Notice, however, we still have MultiIndexing on the column.  We can remove this by simply resetting the column names.

Finally, let's convert the year, month and day to a datetime object and store it in a new `date` column. 

## Exercise 3: More Tidy Practice
Consider the following billboard dataset described in the Tidy paper.  This dataset contains the weekly rank of songs from the moment they enter the Billboard Top 100 to the subsequent 75 weeks.  First load the data.

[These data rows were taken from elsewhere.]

-- ==== Sys2Proof/Machine/Image.lean ====
section
/-! DEFINITION. The Tasal image: how its tables are read (R61, R87 to R89, R124, R125, R141, R156, R327 to R330) and what the loader checks in
them, part by part, in the order of R328 (R49, R63, R71, R101, R142, R157, R218, R329 to R331). -/

namespace Sys2Proof.Machine

open Sys2Proof

/-! ## Reading -/

def n8 (m : Mem) (a : Nat) : Nat := leNat (Mem.read m a 1)
def n16 (m : Mem) (a : Nat) : Nat := leNat (Mem.read m a 2)
def n32 (m : Mem) (a : Nat) : Nat := leNat (Mem.read m a 4)
def n64 (m : Mem) (a : Nat) : Nat := leNat (Mem.read m a 8)
/-- Are `n` bytes zero? -/
def zeroAt (m : Mem) (a n : Nat) : Bool := leNat (Mem.read m a n) = 0

/-! ## Diagnostics -/

def imgDiag (table rule entry ref value : Nat) : Diag := ⟨table, rule, entry, 0x1FF, 0, 0, 0, ref, value⟩
def Diag.ofPlot (d : Diag) (p : Nat) : Diag := { d with plot := p }
def Diag.ofSlice (d : Diag) (i : Nat) : Diag := { d with slice := i }

/-- The first check that fails. -/
def firstBad (l : List (Bool × Diag)) : Option Diag := (l.find? (fun e => !e.1)).map (·.2)

/-- The first failure in a list of parts. -/
def firstIn {α : Type} (l : List α) (f : α → Option Diag) : Option Diag :=
  match l with
  | [] => none
  | a :: r => match f a with
    | some d => some d
    | none => firstIn r f

/-- One check after another. -/
def thenCheck (a : Option Diag) (b : Option Diag) : Option Diag := match a with | some d => some d | none => b

/-! ## Header and directory (R327, R328) -/

/-- A limit in µs: 0, or in its range. -/
def limitOk (lo hi v : Nat) : Bool := v = 0 || (decide (lo ≤ v) && decide (v ≤ hi))

def headerFault (m : Mem) (bodyLen : Nat) : Option Diag :=
  let d := fun ref v => imgDiag 0x01 0 0 ref v
  let tol := bits (n32 m 0x10) 0 5
  let abs := n32 m 0x14
  firstBad [
    (decide (n32 m 0 = 0x4C534154), d 327 (n32 m 0)),
    (decide (n16 m 4 = 1), d 327 (n16 m 4)),
    (decide (n64 m 8 = bodyLen), d 327 (n64 m 8)),
    (decide (n16 m 6 = 0), d 327 (n16 m 6)),
    (decide (bits (n32 m 0x10) 5 3 = 0), d 327 (bits (n32 m 0x10) 5 3)),
    (decide (bits (n32 m 0x10) 10 22 = 0), d 327 (bits (n32 m 0x10) 10 22)),
    (decide (tol = 0) || (decide (4 ≤ tol) && decide (tol ≤ 24)), d 49 tol),
    (!bit abs 31 && decide (bits abs 23 8 ≠ 255), d 49 abs),
    (limitOk 10 1000000 (n32 m 0x18), d 71 (n32 m 0x18)),
    (limitOk 10 1000000 (n32 m 0x1C), d 157 (n32 m 0x1C)),
    (decide (bits (n32 m 0x10) 8 2 ≤ 1), d 218 (bits (n32 m 0x10) 8 2))]

/-- A directory entry; bits [31:8] of its first word are reserved and ignored (R10, R328). -/
structure DirEntry where
  kind : Nat
  count : Nat
  off : Nat
  deriving DecidableEq, Repr

def dirEntry (m : Mem) (i : Nat) : DirEntry := ⟨n8 m (0x40 + 16 * i), n32 m (0x44 + 16 * i), n64 m (0x48 + 16 * i)⟩

/-- Entry size, least and greatest count of a table kind; none for any other kind code. -/
def tableKind (k : Nat) : Option (Nat × Nat × Nat) :=
  match k with
  | 0x00 => some (0, 0, 0)
  | 0x02 => some (64, 1, 512)
  | 0x05 => some (49152, 0, 1024)
  | 0x06 => some (32, 0, 255)
  | 0x07 => some (64, 0, 4096)
  | 0x08 => some (32, 0, 1024)
  | 0x09 => some (64, 0, 4096)
  | _ => none

def DirEntry.bytes (e : DirEntry) : Nat := match tableKind e.kind with | some (z, _) => z * e.count | none => 0

/-- Do two tables overlap? -/
def DirEntry.meets (a b : DirEntry) : Bool :=
  decide (0 < a.bytes) && decide (0 < b.bytes) && decide (a.off < b.off + b.bytes) && decide (b.off < a.off + a.bytes)

def dirFault (m : Mem) (i : Nat) : Option Diag :=
  let e := dirEntry m i
  let others := ((List.range 16).filter (· ≠ i)).map (dirEntry m)
  let d := fun v => imgDiag 0x01 0 i 328 v
  match tableKind e.kind with
  | none => some (d e.kind)
  | some (_, lo, hi) =>
    firstBad [
      (decide (e.kind = 0) || !((List.range i).map (dirEntry m)).any (fun o => o.kind = e.kind), d e.kind),
      (decide (e.kind ≠ 0) || (decide (e.count = 0) && decide (e.off = 0)), d e.off),
      (decide (e.off % 64 = 0), d e.off),
      (decide (lo ≤ e.count) && decide (e.count ≤ hi), d e.count),
      (decide (e.bytes = 0) || (decide (320 ≤ e.off) && !others.any e.meets), d e.off),
      (decide (e.kind = 0) || decide (e.off + e.bytes ≤ n64 m 8), d e.off)]

def directoryFault (m : Mem) : Option Diag :=
  thenCheck (firstIn (List.range 16) (dirFault m))
    (if (List.range 16).any (fun i => (dirEntry m i).kind = 2) then none else some (imgDiag 0x01 0 0xFFFF 328 0))

/-- The table of a kind; an absent one is empty. -/
def tableAt (m : Mem) (kind : Nat) : DirEntry := ((List.range 16).map (dirEntry m)).find? (fun e => e.kind = kind) |>.getD ⟨kind, 0, 0⟩

/-- Offsets of the entries of a table. -/
def entriesOf (m : Mem) (kind : Nat) : List Nat :=
  let t := tableAt m kind
  (List.range t.count).map (fun i => t.off + i * ((tableKind kind).map (·.1)).getD 0)

/-! ## Plot records, slot tables (R61, R63, R329) -/

/-- A plot record. -/
structure PlotRec where
  plot : Nat
  descCount : Nat
  chainValid : Nat
  preloadValid : Nat
  chainStart : Nat
  preload : Nat
  slotTables : Nat
  descTable : Nat
  params : Nat
  deriving DecidableEq, Repr

def plotRec (m : Mem) (a : Nat) : PlotRec :=
  ⟨bits (n32 m a) 0 9, bits (n32 m a) 16 9, bits (n32 m (a + 4)) 0 4, bits (n32 m (a + 4)) 4 4, n32 m (a + 8), bits (n64 m (a + 0x10)) 0 40,
    n64 m (a + 0x18), n64 m (a + 0x20), n64 m (a + 0x28)⟩

def plotRecs (m : Mem) : List PlotRec := (entriesOf m 0x02).map (plotRec m)

def PlotRec.chain (r : PlotRec) (c : Nat) : Option Nat := if bit r.chainValid c then some (bits r.chainStart (8 * c) 8) else none
def PlotRec.preloaded (r : PlotRec) (k : Nat) : Option Nat := if bit r.preloadValid k then some (bits r.preload (10 * k) 10) else none
def PlotRec.descAt (r : PlotRec) (d : Nat) : Nat := r.descTable + 384 * d

/-- Is descriptor `d` of a plot valid? -/
def PlotRec.descValid (r : PlotRec) (m : Mem) (d : Nat) : Bool := decide (d < r.descCount) && bit (n32 m (r.descAt d)) 0

/-- Slot table of a slice. -/
def PlotRec.slotTable (r : PlotRec) (i : Nat) : Nat := r.slotTables + 1040 * i

def slotRecAt (m : Mem) (a : Nat) : Option SlotDef :=
  if bit (n32 m (a + 8)) 8 then
    some ⟨bits (n32 m a) 0 19, bits (n32 m (a + 4)) 0 19, bits (n32 m (a + 4)) 19 4 + 1, bit (n32 m (a + 4)) 23, bits (n32 m (a + 8)) 0 4,
      bits (n32 m (a + 8)) 4 4, bits (n32 m (a + 8)) 16 16⟩
  else none

def PlotRec.slotAt (r : PlotRec) (m : Mem) (i k : Nat) : Option SlotDef := if k < 64 then slotRecAt m (r.slotTable i + 16 + 16 * k) else none

def PlotRec.slots (r : PlotRec) (m : Mem) (i : Nat) : Tab SlotDef := (List.range 64).filterMap (fun k => (r.slotAt m i k).map (fun v => (k, v)))

/-- A neighbour agent code that names no slice (R63 rule 5): 3 west, 4 east, 5 north, 6 south. -/
def agentReaches (i code : Nat) : Bool :=
  match code with
  | 3 => (reachSlice i 1).isSome
  | 4 => (reachSlice i 2).isSome
  | 5 => (reachSlice i 3).isSome
  | 6 => (reachSlice i 4).isSome
  | _ => true

def SlotDef.stop (v : SlotDef) : Nat := v.base + v.parts * v.size

/-- The first bits of a list of reserved fields that are not all zero. -/
def reservedIn (l : List Nat) : Option Nat := l.find? (fun v => v ≠ 0)

def slotFault (m : Mem) (r : PlotRec) (i k : Nat) : Option Diag :=
  let a := r.slotTable i + 16 + 16 * k
  let d := fun rule v => ((imgDiag 0x03 rule k 63 v).ofPlot r.plot).ofSlice i
  let res := reservedIn [bits (n32 m a) 19 13, bits (n32 m (a + 4)) 24 8, bits (n32 m (a + 8)) 9 7, n32 m (a + 12)]
  match slotRecAt m a with
  | none => res.map (d 1)
  | some v =>
    firstBad [
      (res.isNone, d 1 (res.getD 0)),
      (decide (v.producer ≤ 6), d 1 v.producer),
      (decide (v.consumer ≤ 6), d 1 v.consumer),
      (decide (v.base % 32 = 0), d 2 v.base),
      (decide (v.size % 32 = 0) && decide (32 ≤ v.size), d 2 v.size),
      (decide (v.stop ≤ jobAreaEnd), d 3 v.stop),
      (((List.range k).filterMap (r.slotAt m i)).all (fun o => decide (o.stop ≤ v.base) || decide (v.stop ≤ o.base)), d 4 v.base),
      (agentReaches i v.producer, d 5 v.producer),
      (agentReaches i v.consumer, d 5 v.consumer),
      (decide (v.waitUs = 0) || decide (10 ≤ v.waitUs), d 6 v.waitUs)]

def slotTableFault (m : Mem) (r : PlotRec) (i : Nat) : Option Diag :=
  let a := r.slotTable i
  thenCheck ((reservedIn [bits (n32 m a) 12 20, n32 m (a + 4), n32 m (a + 8), n32 m (a + 12)]).map
      (fun v => ((imgDiag 0x03 1 0xFFFF 63 v).ofPlot r.plot).ofSlice i))
    (firstIn (List.range 64) (slotFault m r i))

/-! ## Descriptors (R87 to R89) -/

def operandAt (m : Mem) (a : Nat) : Operand :=
  ⟨bits (n64 m a) 0 48, bits (n64 m a) 48 16, bits (n64 m (a + 8)) 0 40, bit (n64 m (a + 16)) 0, bit (n64 m (a + 16)) 1, bit (n64 m (a + 16)) 2,
    bits (n64 m (a + 16)) 3 4⟩

def levelAt (m : Mem) (a : Nat) : Level :=
  ⟨bits (n32 m a) 0 24 + 1, bits (n32 m a) 24 3, bit (n32 m a) 27, bit (n32 m a) 28, bit (n32 m a) 29, bits (n32 m (a + 4)) 0 4,
    ofBits 40 (n64 m (a + 8)), ofBits 40 (n64 m (a + 0x10)), ofBits 40 (n64 m (a + 0x18)), ofBits 40 (n64 m (a + 0x20))⟩

/-- `LEVELS_M1` + 1. -/
def levelCount (m : Mem) (a : Nat) : Nat := bits (n32 m a) 3 3 + 1

def descAt (m : Mem) (a : Nat) : Desc :=
  let w0 := n32 m a
  let w1 := n32 m (a + 4)
  let w2 := n32 m (a + 8)
  let w3 := n32 m (a + 0xC)
  let w4 := n32 m (a + 0x10)
  let w5 := n32 m (a + 0x14)
  let sh := shapeOf w1
  { kind := bits w0 1 2, next := bits w0 6 8, chain := bits w0 14 2, commitMode := bits w0 16 2, prefetch := bits w0 18 4
    m := sh.1, n := sh.2.1, k := sh.2.2, aFmt := bits w1 11 4, bFmt := bits w1 15 4, bsCode := bits w1 19 2, sparse := bit w1 21
    accInit := bits w1 22 2, pair := bit w1 24, cFmt := bits w1 25 4, moveRows := bits w1 0 8 + 1, moveRowBytes := bits w1 8 12 * 32
    drainFmt := bits w2 0 4, sat := bit w2 4, shift := bits w2 5 5, shapeFromParam := bit w2 10, shapeParam := bits w2 11 4
    slotA := bits w3 0 6, slotB := bits w3 6 6, slotC := bits w3 12 6, slotD := bits w3 18 6, slotP := bits w3 24 6
    pool := bit w4 0, counter := bits w4 1 6, chunk := bits w4 8 8 + 1, sliceMask := BitVec.ofNat 16 (bits w4 16 16)
    runId := bits w5 0 6, done := bits w5 8 8
    a := operandAt m (a + 0x20), b := operandAt m (a + 0x38), c := operandAt m (a + 0x50), d := operandAt m (a + 0x68)
    levels := (List.range (min 6 (levelCount m a))).map (fun k => levelAt m (a + 0x80 + 40 * k)) }

/-- A valid descriptor of the image: its plot's record, its index, what it says. -/
structure DescRef where
  owner : PlotRec
  index : Nat
  off : Nat
  d : Desc
  deriving DecidableEq, Repr

def descRefs (m : Mem) (l : List PlotRec) : List DescRef :=
  l.flatMap (fun r => (List.range r.descCount).filterMap (fun d => if r.descValid m d then some ⟨r, d, r.descAt d, descAt m (r.descAt d)⟩ else none))

/-- The value of the first check of a list that fails. -/
def firstVal (l : List (Bool × Nat)) : Option Nat := (l.find? (fun e => !e.1)).map (·.2)

/-- Check 0x01, its reserved fields: those that are not zero. -/
def descReserved (m : Mem) (a : Nat) (d : Desc) : Option Nat :=
  let w1 := n32 m (a + 4)
  reservedIn ([bits (n32 m a) 22 10, (if d.kind = 0 then bits w1 29 3 else bits w1 20 12), bits (n32 m (a + 8)) 15 17, bits (n32 m (a + 0xC)) 30 2,
      bits (n32 m (a + 0x10)) 7 1, bits (n32 m (a + 0x14)) 6 2, bits (n32 m (a + 0x14)) 16 16, n64 m (a + 0x18), n64 m (a + 0x170), n64 m (a + 0x178)]
    ++ d.usedOps.flatMap (fun op => [bits (n64 m (a + 0x20 + 24 * op + 8)) 40 24, bits (n64 m (a + 0x20 + 24 * op + 16)) 7 57])
    ++ (List.range (min 6 (levelCount m a))).flatMap (fun k =>
      let b := a + 0x80 + 40 * k
      [bits (n32 m b) 30 2, bits (n32 m (b + 4)) 4 28] ++ [8, 0x10, 0x18, 0x20].map (fun o => bits (n64 m (b + o)) 40 24)))

/-- Check 0x02: each order 0 to `LEVELS_M1` once; the value of the first order that is out of range or stands twice. -/
def ordersBad (m : Mem) (a : Nat) (d : Desc) : Option Nat :=
  firstVal ((decide (levelCount m a ≤ 6), levelCount m a - 1) ::
    d.levels.zipIdx.map (fun e => (decide (e.1.order < d.levels.length) && !(d.levels.take e.2).any (fun o => o.order = e.1.order), e.1.order)))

You'll find it in the data directory here:  `data/billboard.csv`.  Save the data with the name `billboard`. List the top 10 lines:

Do a quick review of the data
+ List the columns.
+ List the data types.
+ Are there missing values?  Should we worry about missing values?
+ Are there duplicates?  Should we worry about any duplcates?
+ What fields are meant to be categorical?  And for those check the categories to make sure there is nothing unexpected there.

What makes this data untidy?

Let's tidy this data into a variable named `billboard_tidy`

Perform the following:
1. Remove rows with missing values
2. Convert the week to an actual number
3. Convert the rank column to an integer
4. Convert date.entered to a datetime object
5. Convert date.peaked to a datetime object

Rather than have a week number, let's use that to calculate the actual date.  We have the `date.entered` value, and we can calucate the actual date for each week using that date and adding the change in time for the number of weeks. We can do this using the [pd.to_timedelta()](https://pandas.pydata.org/docs/reference/api/pandas.to_timedelta.html) function. This function calculates a numeric value representing a span of time (seconds, minutes, days, weeks, etc).  In our case we need to calculate the range of time that passes for the given number of weeks.